July 26 (Bloomberg) -- Estonia’s credit rating was affirmed by Standard & Poor’s Ratings Services, which cited the Baltic country’s strong public finances and resilient economic growth helped by export demand outside the euro area.
Standard & Poor’s kept Estonia’s long-term government bond rating at AA-, the fourth-highest investment grade, on par with Czech Republic and China. The ratings company left the outlook at stable. Moody’s and Fitch Ratings both rate Estonia as the fifth-highest investment grade.
Estonia’s economic growth has averaged about 5 percent since 2010, with Swedish, Finnish and Russian demand for its electronics, wood and machinery products helping the newest euro-area member to weather Europe’s debt crisis.
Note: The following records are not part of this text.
-- ==== Sys2Proof/Laws/State.lean ====
section
/-! SUPPORT. Beside State: what each setter does to each field of the state, one lemma per field per setter, true by rfl. -/

namespace Sys2Proof.Machine

open Sys2Proof

/-! ### State.setCell -/

section
variable (s : State) (k : Nat) (c : RegCell)
@[simp] theorem State.setCell_pending : (s.setCell k c).pending = s.pending := rfl
@[simp] theorem State.setCell_now : (s.setCell k c).now = s.now := rfl
@[simp] theorem State.setCell_rdata : (s.setCell k c).rdata = s.rdata := rfl
@[simp] theorem State.setCell_fresh : (s.setCell k c).fresh = s.fresh := rfl
@[simp] theorem State.setCell_regs : (s.setCell k c).regs = sset regReset s.regs k c := rfl
@[simp] theorem State.setCell_banks : (s.setCell k c).banks = s.banks := rfl
@[simp] theorem State.setCell_failed : (s.setCell k c).failed = s.failed := rfl
@[simp] theorem State.setCell_mem : (s.setCell k c).mem = s.mem := rfl
@[simp] theorem State.setCell_tabs : (s.setCell k c).tabs = s.tabs := rfl
@[simp] theorem State.setCell_threads : (s.setCell k c).threads = s.threads := rfl
@[simp] theorem State.setCell_rings : (s.setCell k c).rings = s.rings := rfl
@[simp] theorem State.setCell_lastStarted : (s.setCell k c).lastStarted = s.lastStarted := rfl
@[simp] theorem State.setCell_doms : (s.setCell k c).doms = s.doms := rfl
@[simp] theorem State.setCell_rails : (s.setCell k c).rails = s.rails := rfl
@[simp] theorem State.setCell_nextReq : (s.setCell k c).nextReq = s.nextReq := rfl
@[simp] theorem State.setCell_boot : (s.setCell k c).boot = s.boot := rfl
@[simp] theorem State.setCell_cplx : (s.setCell k c).cplx = s.cplx := rfl
@[simp] theorem State.setCell_store : (s.setCell k c).store = s.store := rfl
@[simp] theorem State.setCell_mer : (s.setCell k c).mer = s.mer := rfl
@[simp] theorem State.setCell_vecs : (s.setCell k c).vecs = s.vecs := rfl
@[simp] theorem State.setCell_tally : (s.setCell k c).tally = s.tally := rfl
@[simp] theorem State.setCell_lanes : (s.setCell k c).lanes = s.lanes := rfl
@[simp] theorem State.setCell_frames : (s.setCell k c).frames = s.frames := rfl
@[simp] theorem State.setCell_nextFrame : (s.setCell k c).nextFrame = s.nextFrame := rfl
@[simp] theorem State.setCell_copies : (s.setCell k c).copies = s.copies := rfl
@[simp] theorem State.setCell_queues : (s.setCell k c).queues = s.queues := rfl
@[simp] theorem State.setCell_pagers : (s.setCell k c).pagers = s.pagers := rfl
@[simp] theorem State.setCell_objs : (s.setCell k c).objs = s.objs := rfl
@[simp] theorem State.setCell_rounds : (s.setCell k c).rounds = s.rounds := rfl
@[simp] theorem State.setCell_gates : (s.setCell k c).gates = s.gates := rfl
@[simp] theorem State.setCell_slath : (s.setCell k c).slath = s.slath := rfl
@[simp] theorem State.setCell_creel : (s.setCell k c).creel = s.creel := rfl
@[simp] theorem State.setCell_ports : (s.setCell k c).ports = s.ports := rfl
@[simp] theorem State.setCell_fwd : (s.setCell k c).fwd = s.fwd := rfl
@[simp] theorem State.setCell_surveys : (s.setCell k c).surveys = s.surveys := rfl
@[simp] theorem State.setCell_legend : (s.setCell k c).legend = s.legend := rfl
@[simp] theorem State.setCell_pipes : (s.setCell k c).pipes = s.pipes := rfl
@[simp] theorem State.setCell_poison : (s.setCell k c).poison = s.poison := rfl
@[simp] theorem State.setCell_plait : (s.setCell k c).plait = s.plait := rfl
@[simp] theorem State.setCell_plaitIn : (s.setCell k c).plaitIn = s.plaitIn := rfl
@[simp] theorem State.setCell_mbx : (s.setCell k c).mbx = s.mbx := rfl
@[simp] theorem State.setCell_ruleCnt : (s.setCell k c).ruleCnt = s.ruleCnt := rfl
@[simp] theorem State.setCell_msix : (s.setCell k c).msix = s.msix := rfl
@[simp] theorem State.setCell_taps : (s.setCell k c).taps = s.taps := rfl
@[simp] theorem State.setCell_cart : (s.setCell k c).cart = s.cart := rfl
end

/-! ### State.mput -/

section
variable (s : State) (k : Nat) (b : Byte)
@[simp] theorem State.mput_pending : (s.mput k b).pending = s.pending := rfl
@[simp] theorem State.mput_now : (s.mput k b).now = s.now := rfl
@[simp] theorem State.mput_rdata : (s.mput k b).rdata = s.rdata := rfl
@[simp] theorem State.mput_fresh : (s.mput k b).fresh = s.fresh := rfl
@[simp] theorem State.mput_regs : (s.mput k b).regs = s.regs := rfl
@[simp] theorem State.mput_banks : (s.mput k b).banks = s.banks := rfl
@[simp] theorem State.mput_failed : (s.mput k b).failed = s.failed := rfl
@[simp] theorem State.mput_mem : (s.mput k b).mem = sset memDefault s.mem k b := rfl
@[simp] theorem State.mput_tabs : (s.mput k b).tabs = s.tabs := rfl
@[simp] theorem State.mput_threads : (s.mput k b).threads = s.threads := rfl
@[simp] theorem State.mput_rings : (s.mput k b).rings = s.rings := rfl
@[simp] theorem State.mput_lastStarted : (s.mput k b).lastStarted = s.lastStarted := rfl
@[simp] theorem State.mput_doms : (s.mput k b).doms = s.doms := rfl
@[simp] theorem State.mput_rails : (s.mput k b).rails = s.rails := rfl
@[simp] theorem State.mput_nextReq : (s.mput k b).nextReq = s.nextReq := rfl
@[simp] theorem State.mput_boot : (s.mput k b).boot = s.boot := rfl
@[simp] theorem State.mput_cplx : (s.mput k b).cplx = s.cplx := rfl
@[simp] theorem State.mput_store : (s.mput k b).store = s.store := rfl
@[simp] theorem State.mput_mer : (s.mput k b).mer = s.mer := rfl
@[simp] theorem State.mput_vecs : (s.mput k b).vecs = s.vecs := rfl
@[simp] theorem State.mput_tally : (s.mput k b).tally = s.tally := rfl
@[simp] theorem State.mput_lanes : (s.mput k b).lanes = s.lanes := rfl
@[simp] theorem State.mput_frames : (s.mput k b).frames = s.frames := rfl
@[simp] theorem State.mput_nextFrame : (s.mput k b).nextFrame = s.nextFrame := rfl
@[simp] theorem State.mput_copies : (s.mput k b).copies = s.copies := rfl
@[simp] theorem State.mput_queues : (s.mput k b).queues = s.queues := rfl
@[simp] theorem State.mput_pagers : (s.mput k b).pagers = s.pagers := rfl
@[simp] theorem State.mput_objs : (s.mput k b).objs = s.objs := rfl
@[simp] theorem State.mput_rounds : (s.mput k b).rounds = s.rounds := rfl
@[simp] theorem State.mput_gates : (s.mput k b).gates = s.gates := rfl
@[simp] theorem State.mput_slath : (s.mput k b).slath = s.slath := rfl
@[simp] theorem State.mput_creel : (s.mput k b).creel = s.creel := rfl
@[simp] theorem State.mput_ports : (s.mput k b).ports = s.ports := rfl
@[simp] theorem State.mput_fwd : (s.mput k b).fwd = s.fwd := rfl
@[simp] theorem State.mput_surveys : (s.mput k b).surveys = s.surveys := rfl
@[simp] theorem State.mput_legend : (s.mput k b).legend = s.legend := rfl
@[simp] theorem State.mput_pipes : (s.mput k b).pipes = s.pipes := rfl
@[simp] theorem State.mput_poison : (s.mput k b).poison = s.poison := rfl
@[simp] theorem State.mput_plait : (s.mput k b).plait = s.plait := rfl
@[simp] theorem State.mput_plaitIn : (s.mput k b).plaitIn = s.plaitIn := rfl
@[simp] theorem State.mput_mbx : (s.mput k b).mbx = s.mbx := rfl
@[simp] theorem State.mput_ruleCnt : (s.mput k b).ruleCnt = s.ruleCnt := rfl
@[simp] theorem State.mput_msix : (s.mput k b).msix = s.msix := rfl
@[simp] theorem State.mput_taps : (s.mput k b).taps = s.taps := rfl
@[simp] theorem State.mput_cart : (s.mput k b).cart = s.cart := rfl
end

/-! ### State.setVec -/

section
variable (s : State) (v : Nat) (x : VecX)
@[simp] theorem State.setVec_pending : (s.setVec v x).pending = s.pending := rfl
@[simp] theorem State.setVec_now : (s.setVec v x).now = s.now := rfl
@[simp] theorem State.setVec_rdata : (s.setVec v x).rdata = s.rdata := rfl
@[simp] theorem State.setVec_fresh : (s.setVec v x).fresh = s.fresh := rfl
@[simp] theorem State.setVec_regs : (s.setVec v x).regs = s.regs := rfl
@[simp] theorem State.setVec_banks : (s.setVec v x).banks = s.banks := rfl
@[simp] theorem State.setVec_failed : (s.setVec v x).failed = s.failed := rfl
@[simp] theorem State.setVec_mem : (s.setVec v x).mem = s.mem := rfl
@[simp] theorem State.setVec_tabs : (s.setVec v x).tabs = s.tabs := rfl
@[simp] theorem State.setVec_threads : (s.setVec v x).threads = s.threads := rfl
@[simp] theorem State.setVec_rings : (s.setVec v x).rings = s.rings := rfl
@[simp] theorem State.setVec_lastStarted : (s.setVec v x).lastStarted = s.lastStarted := rfl
@[simp] theorem State.setVec_doms : (s.setVec v x).doms = s.doms := rfl
@[simp] theorem State.setVec_rails : (s.setVec v x).rails = s.rails := rfl
@[simp] theorem State.setVec_nextReq : (s.setVec v x).nextReq = s.nextReq := rfl
@[simp] theorem State.setVec_boot : (s.setVec v x).boot = s.boot := rfl
@[simp] theorem State.setVec_cplx : (s.setVec v x).cplx = s.cplx := rfl
@[simp] theorem State.setVec_store : (s.setVec v x).store = s.store := rfl
@[simp] theorem State.setVec_mer : (s.setVec v x).mer = s.mer := rfl
@[simp] theorem State.setVec_vecs : (s.setVec v x).vecs = sset (fun _ => {}) s.vecs v x := rfl
@[simp] theorem State.setVec_tally : (s.setVec v x).tally = s.tally := rfl
@[simp] theorem State.setVec_lanes : (s.setVec v x).lanes = s.lanes := rfl
@[simp] theorem State.setVec_frames : (s.setVec v x).frames = s.frames := rfl
@[simp] theorem State.setVec_nextFrame : (s.setVec v x).nextFrame = s.nextFrame := rfl
@[simp] theorem State.setVec_copies : (s.setVec v x).copies = s.copies := rfl
@[simp] theorem State.setVec_queues : (s.setVec v x).queues = s.queues := rfl
@[simp] theorem State.setVec_pagers : (s.setVec v x).pagers = s.pagers := rfl
@[simp] theorem State.setVec_objs : (s.setVec v x).objs = s.objs := rfl
@[simp] theorem State.setVec_rounds : (s.setVec v x).rounds = s.rounds := rfl
@[simp] theorem State.setVec_gates : (s.setVec v x).gates = s.gates := rfl
@[simp] theorem State.setVec_slath : (s.setVec v x).slath = s.slath := rfl
@[simp] theorem State.setVec_creel : (s.setVec v x).creel = s.creel := rfl
@[simp] theorem State.setVec_ports : (s.setVec v x).ports = s.ports := rfl
@[simp] theorem State.setVec_fwd : (s.setVec v x).fwd = s.fwd := rfl
@[simp] theorem State.setVec_surveys : (s.setVec v x).surveys = s.surveys := rfl
@[simp] theorem State.setVec_legend : (s.setVec v x).legend = s.legend := rfl
@[simp] theorem State.setVec_pipes : (s.setVec v x).pipes = s.pipes := rfl
@[simp] theorem State.setVec_poison : (s.setVec v x).poison = s.poison := rfl
@[simp] theorem State.setVec_plait : (s.setVec v x).plait = s.plait := rfl
@[simp] theorem State.setVec_plaitIn : (s.setVec v x).plaitIn = s.plaitIn := rfl
@[simp] theorem State.setVec_mbx : (s.setVec v x).mbx = s.mbx := rfl
@[simp] theorem State.setVec_ruleCnt : (s.setVec v x).ruleCnt = s.ruleCnt := rfl
@[simp] theorem State.setVec_msix : (s.setVec v x).msix = s.msix := rfl
@[simp] theorem State.setVec_taps : (s.setVec v x).taps = s.taps := rfl
@[simp] theorem State.setVec_cart : (s.setVec v x).cart = s.cart := rfl
end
The $22 billion economy, which still remains below output levels before the 20 percent slump in the wake of Lehman Brothers Holdings Inc.’s 2008 demise, expanded 3.2 percent last year, the European Union’s third-fastest pace.
“We expect that lower investment rates will keep economic growth at lower levels than before 2009, but that growth will still average 3.4 percent between 2013 and 2016,” S&P said today in an e-mailed statement from London. “Strong public finances and low government leverage remain key strengths, offsetting relatively low per-capita GDP for the rating category.”
Estonia had a preliminary budget deficit of 0.3 percent of gross domestic product last year after becoming the only euro-area member to run surpluses in 2010-2011. It had the lowest public debt among the region’s 17 members at the end of 2012 at 10.1 percent of GDP.